The call to action came after 17-year-old Mergenthaler Vocational Technical High School junior Jeremiah Brogden was shot and killed on school grounds during dismissal Sept. 2. Just days later, a 15-year-old student was shot outside of Carver Vocational High school Sept. 7.

Following the City Hall gathering, at Monday’s city council meeting Cohen proposed all Baltimore City schools implement restorative practices, an “evidence based approach to teaching conflict resolution, mediation and accountability.”

Members of the Baltimore City Council voted unanimously for the resolution, but it will be up to Baltimore City Public Schools to decide what changes to adopt.

“This resolution is not the same as an ordinance. It’s more of a statement by the body,” Cohen said. The Baltimore City Public Schools system is not under the council’s jurisdiction and therefore the council cannot control policy decisions, but Cohen expects restorative practices will be implemented. 

Larry Simmons, chairman of the Parent and Community Advisory board said [the shootings] “gave us an opportunity to rethink how we value young people and educate young people. But there must be a systemic change.” 

A 2018 Johns Hopkins Institute for Education Policy study found that restorative practices in Baltimore City schools improved school climate. Those schools saw improved relationships between students and teachers, and more than 40% reduction in suspensions.

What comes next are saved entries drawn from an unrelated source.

-- ==== Sys2Proof/Machine/Operands.lean ====
section
/-! DEFINITION. Request frames: their kinds, their operands and their validation (R128, R129, R189, R190), and the encoder. -/

namespace Sys2Proof.Machine

/-- The kind code of a request kind (R189). -/
def ReqKind.code : ReqKind → Byte
  | .readStatus => 0x01
  | .readNotices => 0x02
  | .setNoticeMask => 0x03
  | .setAttention => 0x04
  | .defineDevice => 0x10
  | .removeDevice => 0x11
  | .addEntry => 0x12
  | .removeEntry => 0x13
  | .setEntryAttr => 0x14
  | .readEntry => 0x15
  | .write => 0x20
  | .activate => 0x21
  | .deactivate => 0x22
  | .resync => 0x23
  | .resetDevice => 0x24
  | .readDevice => 0x30
  | .rawWrite => 0x31
  | .claim => 0x40
  | .commit => 0x41
  | .abandon => 0x42
  | .selectProfile => 0x50
  | .setProfileSource => 0x51
  | .saveImage => 0x60
  | .restart => 0x61

/-- The 24 kinds in the order of R189's table. -/
def ReqKind.all : List ReqKind :=
  [.readStatus, .readNotices, .setNoticeMask, .setAttention, .defineDevice, .removeDevice, .addEntry, .removeEntry,
   .setEntryAttr, .readEntry, .write, .activate, .deactivate, .resync, .resetDevice, .readDevice, .rawWrite, .claim,
   .commit, .abandon, .selectProfile, .setProfileSource, .saveImage, .restart]

/-- The kind that a kind byte names; every other byte is an unknown kind (R189). -/
def ReqKind.ofCode (b : Byte) : Option ReqKind := ReqKind.all.find? (fun k => k.code == b)

/-- The kinds accepted from Port H alone (R128 step 4). -/
def ReqKind.hOnly : ReqKind → Bool
  | .defineDevice | .addEntry | .removeEntry | .setEntryAttr | .removeDevice | .setProfileSource | .saveImage
  | .restart => true
  | _ => false

/-- A request that has passed the validation of R190, with its operand fields (R189). -/
inductive Request where
  | readStatus (device : Byte)
  | readNotices
  | setNoticeMask (mask : BitVec 10)
  | setAttention (response notice : Bool)
  | defineDevice (device checkRegister : Byte) (marker : Value) (speedClass verifyPolicy retryLimit probeInterval fenceLimit : Byte)
  | removeDevice (device : Byte)
  | addEntry (device register owner : Byte) (base verifyMask : Value)
  | removeEntry (device register : Byte)
  | setEntryAttr (device register owner : Byte) (verifyMask : Value)
  | readEntry (device register : Byte) (onward : Bool)
  | write (device register slot : Byte) (wait clear : Bool) (value : Value)
  | activate (device : Byte) (wait : Bool)
  | deactivate (device : Byte)
  | resync (device : Byte) (wait : Bool)
  | resetDevice (device : Byte) (wait : Bool)
  | readDevice (device register : Byte)
  | rawWrite (device register : Byte) (value : Value)
  | claim (device lease : Byte)
  | commit (device : Byte) (wait : Bool)
  | abandon (device : Byte)
  | selectProfile (profile : Byte) (wait : Bool)
  | setProfileSource (source : Byte)
  | saveImage
  | restart
deriving DecidableEq, Repr

def Request.kind : Request → ReqKind
  | .readStatus _ => .readStatus
  | .readNotices => .readNotices
  | .setNoticeMask _ => .setNoticeMask
  | .setAttention _ _ => .setAttention
  | .defineDevice _ _ _ _ _ _ _ _ => .defineDevice
  | .removeDevice _ => .removeDevice
  | .addEntry _ _ _ _ _ => .addEntry
  | .removeEntry _ _ => .removeEntry
  | .setEntryAttr _ _ _ _ => .setEntryAttr
  | .readEntry _ _ _ => .readEntry
  | .write _ _ _ _ _ _ => .write
  | .activate _ _ => .activate
  | .deactivate _ => .deactivate
  | .resync _ _ => .resync
  | .resetDevice _ _ => .resetDevice
  | .readDevice _ _ => .readDevice
  | .rawWrite _ _ _ => .rawWrite
  | .claim _ _ => .claim
  | .commit _ _ => .commit
  | .abandon _ => .abandon
  | .selectProfile _ _ => .selectProfile
  | .setProfileSource _ => .setProfileSource
  | .saveImage => .saveImage
  | .restart => .restart

/-! ### Fields of two bytes and flag bytes -/

/-- A 16-bit value from its two bytes, most significant first (R189). -/
def ofBytes (hi lo : Byte) : Value := hi ++ lo

/-- The most significant byte of a 16-bit value. -/
def hiByte (v : Value) : Byte := v.extractLsb' 8 8

/-- The least significant byte of a 16-bit value. -/
def loByte (v : Value) : Byte := v.extractLsb' 0 8

/-- The one flag of a wait flags or read flags byte, whose bits 7:1 are zero (R189, R190 case 4). -/
def flag1 (b : Byte) : Option Bool :=
  if b = 0 then some false else if b = 1 then some true else none

/-- The two flags, bit 0 and bit 1, of a write flags or attention flags byte, whose bits 7:2 are zero (R189, R190 case 4). -/
def flag2 (b : Byte) : Option (Bool × Bool) :=
  if b.toNat < 4 then some (b.getLsbD 0, b.getLsbD 1) else none

/-- The byte of one flag. -/
def flagByte1 (a : Bool) : Byte := if a then 1 else 0

/-- The byte of two flags, a in bit 0 and b in bit 1. -/
def flagByte2 (a b : Bool) : Byte := (if a then 1 else 0) + (if b then 2 else 0)

/-- The notice mask of its two bytes, whose bits 15:10 are zero (R189, R190 case 4). -/
def maskOfBytes (hi lo : Byte) : Option (BitVec 10) :=
  if (ofBytes hi lo).toNat < 1024 then some ((ofBytes hi lo).setWidth 10) else none

/-! ### Validation and operands -/

/-- The operands of a kind from the bytes after the tag: none when the length is not exactly the kind's or a zero field
holds a set bit (R190 cases 2 and 4). -/
def Request.ofOperands : ReqKind → List Byte → Option Request
  | .readStatus, [d] => some (.readStatus d)
  | .readNotices, [] => some .readNotices
  | .setNoticeMask, [a, b] => (maskOfBytes a b).map .setNoticeMask
  | .setAttention, [f] => (flag2 f).map (fun x => .setAttention x.1 x.2)
  | .defineDevice, [d, c, m1, m0, sp, vp, rl, pi, fl] => some (.defineDevice d c (ofBytes m1 m0) sp vp rl pi fl)
  | .removeDevice, [d] => some (.removeDevice d)
  | .addEntry, [d, r, o, b1, b0, m1, m0] => some (.addEntry d r o (ofBytes b1 b0) (ofBytes m1 m0))
  | .removeEntry, [d, r] => some (.removeEntry d r)
  | .setEntryAttr, [d, r, o, m1, m0] => some (.setEntryAttr d r o (ofBytes m1 m0))
  | .readEntry, [d, r, f] => (flag1 f).map (.readEntry d r)
  | .write, [d, r, sl, f, v1, v0] => (flag2 f).map (fun x => .write d r sl x.1 x.2 (ofBytes v1 v0))
  | .activate, [d, f] => (flag1 f).map (.activate d)
  | .deactivate, [d] => some (.deactivate d)
  | .resync, [d, f] => (flag1 f).map (.resync d)
  | .resetDevice, [d, f] => (flag1 f).map (.resetDevice d)
  | .readDevice, [d, r] => some (.readDevice d r)
  | .rawWrite, [d, r, v1, v0] => some (.rawWrite d r (ofBytes v1 v0))
  | .claim, [d, n] => some (.claim d n)
  | .commit, [d, f] => (flag1 f).map (.commit d)
  | .abandon, [d] => some (.abandon d)
  | .selectProfile, [p, f] => (flag1 f).map (.selectProfile p)
  | .setProfileSource, [x] => some (.setProfileSource x)
  | .saveImage, [] => some .saveImage
  | .restart, [] => some .restart
  | _, _ => none

/-- The operand bytes of a request (R189). -/
def Request.operands : Request → List Byte
  | .readStatus d => [d]
  | .readNotices => []
  | .setNoticeMask m => [hiByte (m.setWidth 16), loByte (m.setWidth 16)]
  | .setAttention r n => [flagByte2 r n]
  | .defineDevice d c m sp vp rl pi fl => [d, c, hiByte m, loByte m, sp, vp, rl, pi, fl]
  | .removeDevice d => [d]
  | .addEntry d r o b m => [d, r, o, hiByte b, loByte b, hiByte m, loByte m]
  | .removeEntry d r => [d, r]
  | .setEntryAttr d r o m => [d, r, o, hiByte m, loByte m]
  | .readEntry d r f => [d, r, flagByte1 f]
  | .write d r sl w c v => [d, r, sl, flagByte2 w c, hiByte v, loByte v]
  | .activate d w => [d, flagByte1 w]
  | .deactivate d => [d]
  | .resync d w => [d, flagByte1 w]
  | .resetDevice d w => [d, flagByte1 w]
  | .readDevice d r => [d, r]
  | .rawWrite d r v => [d, r, hiByte v, loByte v]
  | .claim d n => [d, n]
  | .commit d w => [d, flagByte1 w]
  | .abandon d => [d]
  | .selectProfile p w => [p, flagByte1 w]
  | .setProfileSource x => [x]
  | .saveImage => []
  | .restart => []

/-- The tag that the response to a frame carries: the frame's second byte where it is readable, else 255 (R129). -/
def Frame.tag (f : Frame) : Byte :=
  match f.bytes with
  | _ :: t :: _ => t
  | _ => Config.noTag

/-- Has the frame a readable tag (R129)? -/
def Frame.tagReadable (f : Frame) : Bool := f.tag != Config.noTag

/-- The kind that a frame's first byte names. -/
def Frame.kind (f : Frame) : Option ReqKind :=
  match f.bytes with
  | k :: _ => ReqKind.ofCode k
  | [] => none

/-- Does the frame name the request kind k: not broken, with a readable tag, its first byte the code of k? A frame that
names no kind is taken by BAD_FRAME_TAKE. -/
def Frame.names (f : Frame) (k : ReqKind) : Bool :=
  !f.broken && f.tagReadable && decide (f.kind = some k)

/-- Does the frame name some request kind? -/
def Frame.namesSome (f : Frame) : Bool :=
  !f.broken && f.tagReadable && f.kind.isSome

/-- The request of a frame, where the frame passes the validation of R190. -/
def Frame.request (f : Frame) : Option Request :=
  match f.bytes with
  | k :: t :: ops => if t.toNat < 240 then (ReqKind.ofCode k).bind (fun x => Request.ofOperands x ops) else none
  | _ => none

/-- The frame of a request with a tag (R189). -/
def Request.frame (r : Request) (tag : Byte) : Frame :=
  { bytes := r.kind.code :: tag :: r.operands, broken := false }

end Sys2Proof.Machine
end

“The study proves it,” Cohen said. “We know that this is an effective set of practices when implemented well.” 

Restorative practices can vary, including both informal and formal conversations “using restorative
dialogue to repair or prevent harm,” such as expressing emotions using “I” statements and other tools, according to the Hopkins study.

The Baltimore City Board of School Commissioners and city schools CEO Sonja Santelises have partnered with Open Society Institute in a pledge to ensure over the next five years every staff member in the district is trained in and uses restorative practices in their daily work.

Johns Hopkins research suggests the entire school district should implement restorative practices by 2022, but less than one-third of city schools have participated in the training process.

After a 2019 shooting at Frederick Douglass High School in West Baltimore, three students — Jaionna Santos, Bryonna Harris and Damani Thomas — testified to the Baltimore City Council that too much energy was being spent thinking about how to better police students. They wanted to see more of a focus on prevention particularly around preventing trauma and mental health.

Cohen worked with those teens to write legislation around trauma. The Trauma-Informed Care Act, which was later renamed the Elijah Cummings Healing City Act, addresses “trauma on a systemic level and provides trauma-informed training for all city agencies,” Cohen said.

“We need to make sure the social and emotional health of our children is prioritized,” he said. “Our kids are experiencing a lot of turmoil and trauma. And we want to make sure our educators feel supported and can support our children. Unless we address the mental health crisis that fuels violence, we end up running in circles.”

When asked what the community can do for support, Cohen said, “This is definitely a citywide, community effort. It is not just on our schools to eradicate conflict. The violence that we see in city schools is a direct reflection of the violence we experience in our communities.”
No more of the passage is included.